Researchers are seeing a divide in adult flu vaccine uptake between states, with low flu vaccination uptake in states that had low COVID-19 vaccination rates, whilst states that had high COVID-19 vaccination have increased flu vaccine uptake.
“Many Americans who never before declined a routine, potentially life-saving vaccine have started to do so,” said the study’s lead author Dr. Richard Leuchter, expressing his alarm in the university’s media release.
Though flu vaccination uptakes of adults were polarized amongst different states, ranging from 50 percent to 80, the authors still observed a general negative trend in the public’s perception of public health.
Flu vaccination uptake in children also collectively dropped across both the 2019 to 2021 flu seasons, regardless of the state of COVID-19 vaccination.
“This supports what I have seen in my clinical practice and suggests that information and policies specific to COVID-19 vaccines may be eroding more general faith in medicine and our government’s role in public health.”
Researchers compared the Centers for Disease Control and Prevention’s publicly available data on uptake of the influenza vaccine in 2019—prior to the pandemic—and during the pandemic in 2020 and 2021.
States were split into quartiles based on the percentage of their COVID-19 vaccination uptake.
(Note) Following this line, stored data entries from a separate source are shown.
-- ==== Sys2Proof/Config.lean ====
section
/-! DEFINITION. The constants the spec fixes (R5). None is configurable, and the one open parameter of the spec,
`BusBinding` (R6), touches no rule, so that the model takes no argument and needs no free value. -/

namespace Sys2Proof.Config

/-- Positions of a BitField32 (R5). -/
abbrev fieldWidth : Nat := 32

/-- Adjacent pairs `i`, `i+1` that the monotonicity checker examines, `i` from 0 to 30 (R5). -/
abbrev adjacentPairs : Nat := 31

/-- Least prefix length the CIDR-to-mask converter accepts (R5; the reading of `1..30` is conflict C1). -/
abbrev cidrMin : Int := 1

/-- Greatest prefix length the CIDR-to-mask converter accepts, itself accepted (R5, C1). -/
abbrev cidrMax : Int := 30

end Sys2Proof.Config
end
The states in the top two quartiles had the highest COVID-19 vaccination uptake whilst the states in the bottom two quartiles constituted the bottom 50 percent for vaccine uptake.
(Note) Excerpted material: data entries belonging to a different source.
-- ==== Sys2Proof/Machine/Operands.lean ====
section
/-! DEFINITION. The operand forms: three fixed operand registers, each read whole at the moment of the command (R48,
R105). The fourth operand, the host flag, comes decoded with the command. -/

namespace Sys2Proof.Machine

/-- The operand `address: BitField32` (R19). -/
def addressOperand (s : State) : Word := s.a

/-- The operand `mask: BitField32`, valid or not (R20). -/
def maskOperand (s : State) : Word := s.m

/-- The operand `cidr: i32`, read signed over all 32 bits (R21, R48). -/
def cidrOperand (s : State) : Int := sext32 s.c

end Sys2Proof.Machine
end

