-- ==== Sys2Proof/Machine/Core.lean ====
section
/-! DEFINITION. The machine behind the host's interface. -/

def Sys2Proof.core : Host.Core :=
  { State := Sys2Proof.Machine.State, Fault := Sys2Proof.Machine.Fault,
    Refusal := Sys2Proof.Machine.Refusal, step := Sys2Proof.Machine.step,
    reset := Sys2Proof.Machine.State.reset }
end

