-- ==== Sys2Proof/Laws/PerInstr.lean ====
section
/-! SUPPORT. The family of lemmas made per command: what its encoding is (R45, R47). -/

namespace Sys2Proof.Laws.EncodesLegalWord

/-- The command is well-formed, its word passes the three tests of R46, and the fields of the word are those of the
command. -/
def Statement (i : Instr) : Prop :=
  i.wellFormed = true ∧ commandWordLegal (encode i) = true ∧ opcField (encode i) = i.opcode ∧
    hostFlagField (encode i) = i.hostFlag ∧ reservedField (encode i) = 0

theorem vmask : Statement .vmask := by unfold Statement; decide

theorem c2m : Statement .c2m := by unfold Statement; decide

theorem m2c : Statement .m2c := by unfold Statement; decide

theorem netid : Statement .netid := by unfold Statement; decide

theorem bcast : Statement .bcast := by unfold Statement; decide

theorem mkaddr (requireHost : Bool) : Statement (.mkaddr requireHost) := by
  unfold Statement; revert requireHost; decide

theorem mkaddrc (requireHost : Bool) : Statement (.mkaddrc requireHost) := by
  unfold Statement; revert requireHost; decide

end Sys2Proof.Laws.EncodesLegalWord
end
The authors observed that in 2020, even prior to the dispatch of COVID-19 vaccines, there was a slight decline in influenza vaccine uptake for each of the quartiles, but the average percentage for vaccine uptake remained close.
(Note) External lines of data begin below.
/-- Word bit `n` of /p is 1 from bit `32-p` up (R64). -/
theorem prefixMask_getLsbD (p n : Nat) (hn : n < 32) : (prefixMask p).getLsbD n = decide (32 - p ≤ n) := by
  rw [prefixMask, BitVec.getLsbD_ofNat, testBit_two_pow_sub_two_pow _ _ (by omega), ← decide_not]
  simp only [hn, not_lt, decide_true, Bool.true_and]

/-- R64's constant has every bit set. -/
theorem allOnes_word_eq : 0xFFFFFFFF#32 = BitVec.allOnes 32 := rfl

/-- /p is the all-ones word shifted left by `32-p` (R64). -/
theorem prefixMask_eq_shiftLeft (p : Nat) : prefixMask p = 0xFFFFFFFF#32 <<< (32 - p) := by
  refine BitVec.eq_of_getLsbD_eq fun n hn => ?_
  have in_word : n - (32 - p) < 32 := by omega
  rw [prefixMask_getLsbD p n hn, allOnes_word_eq, BitVec.getLsbD_shiftLeft, BitVec.getLsbD_allOnes, ← decide_not]
  simp only [hn, in_word, not_lt, decide_true, Bool.true_and, Bool.and_true]

/-- /p is the complement of the all-ones word shifted right by `p` (R64). -/
theorem prefixMask_eq_not_ushiftRight (p : Nat) : prefixMask p = ~~~(0xFFFFFFFF#32 >>> p) := by
  refine BitVec.eq_of_getLsbD_eq fun n hn => ?_
  have past_end : 32 - p ≤ n ↔ ¬p + n < 32 := by omega
  rw [prefixMask_getLsbD p n hn, allOnes_word_eq, BitVec.getLsbD_not, BitVec.getLsbD_ushiftRight,
    BitVec.getLsbD_allOnes, ← decide_not]
  simp only [hn, past_end, decide_true, Bool.true_and]

/-- The number of /p is the difference it is written with, which fits the word (R64). -/
theorem prefixMask_toNat (p : Nat) : (prefixMask p).toNat = 2 ^ 32 - 2 ^ (32 - p) := by
  have pos : 0 < 2 ^ (32 - p) := by positivity
  rw [prefixMask, BitVec.toNat_ofNat]
  exact Nat.mod_eq_of_lt (by omega)

/-! How many ones a valid mask has (R65). -/

/-- Of the numbers below `n`, `n - q` are at least `q`. -/
theorem countP_range_le (q n : Nat) : (List.range n).countP (fun k => decide (q ≤ k)) = n - q := by
  induction n with
  | zero => simp
  | succ n ih =>
    rw [List.range_succ, List.countP_append, ih, List.countP_singleton]
    simp only [decide_eq_true_eq]
    split <;> omega

/-- /p has `p` ones (R65). -/
theorem popcount_prefixMask {p : Nat} (hp : p ≤ 32) : popcount (prefixMask p) = p := by
  have bits : ∀ n ∈ List.range 32, (prefixMask p).getLsbD n = true ↔ decide (32 - p ≤ n) = true := by
    intro n hn
    rw [prefixMask_getLsbD p n (List.mem_range.mp hn)]
  rw [popcount, List.countP_congr bits, countP_range_le]
  omega

/-- A valid mask is /p for `p` the number of its ones (R65). -/
theorem prefixMask_popcount {m : Word} (h : Contiguous m) : prefixMask (popcount m) = m := by
  obtain ⟨p, hp, rfl⟩ := exists_prefixMask_of_contiguous h
  rw [popcount_prefixMask hp]

/-! What the two commands do, by their operands. -/

/-- C2M with C out of range (R63). -/
theorem exec_c2m_of_out_of_range {s : State} (h : CidrOutOfRange s.c) :
    exec .c2m s = .next { s with st := 5, r0 := 0, r1 := 0, rc := 0 } := by
  rcases maskFromCidr_cases s.c.toInt with ⟨-, refuses⟩ | ⟨low, high, -⟩
  · rw [exec_eq_finish, outcomeOf, sext32, refuses]
    rfl
  · rw [CidrOutOfRange] at h
    omega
By 2021, after the release of the COVID vaccines, influenza vaccine uptake resulted in a split with the states in the top 2 quantiles for COVID-19 vaccine uptake increasing their influenza vaccine uptake to the highest levels since at least 2010, whilst the bottom two quantiles saw a steep decrease, lower than levels in 2019 and 2018.
The authors suggest that the two polarizing attitudes toward the COVID-19 vaccines are influencing polarizing behavior toward other public health measures; those that approved of the COVID-19 vaccines readily took up the influenza annual vaccine, whilst those that declined the COVID-19 vaccines also declined subsequent vaccines.
The authors proposed a “belief generalization,” giving the example that just like how someone may not wear a mask to signal their beliefs publicly, those that oppose or support the COVID-19 vaccine may “feel that they should in turn oppose or support other vaccines.”
Though the study did not make any direct associations between specific pandemic policies and promotion of COVID-19 vaccines, it indicated that “safety concerns and mistrust of COVID-19 vaccines or government” may have been factors associated with the COVID-19 vaccination rates and the decrease in influenza vaccine uptake.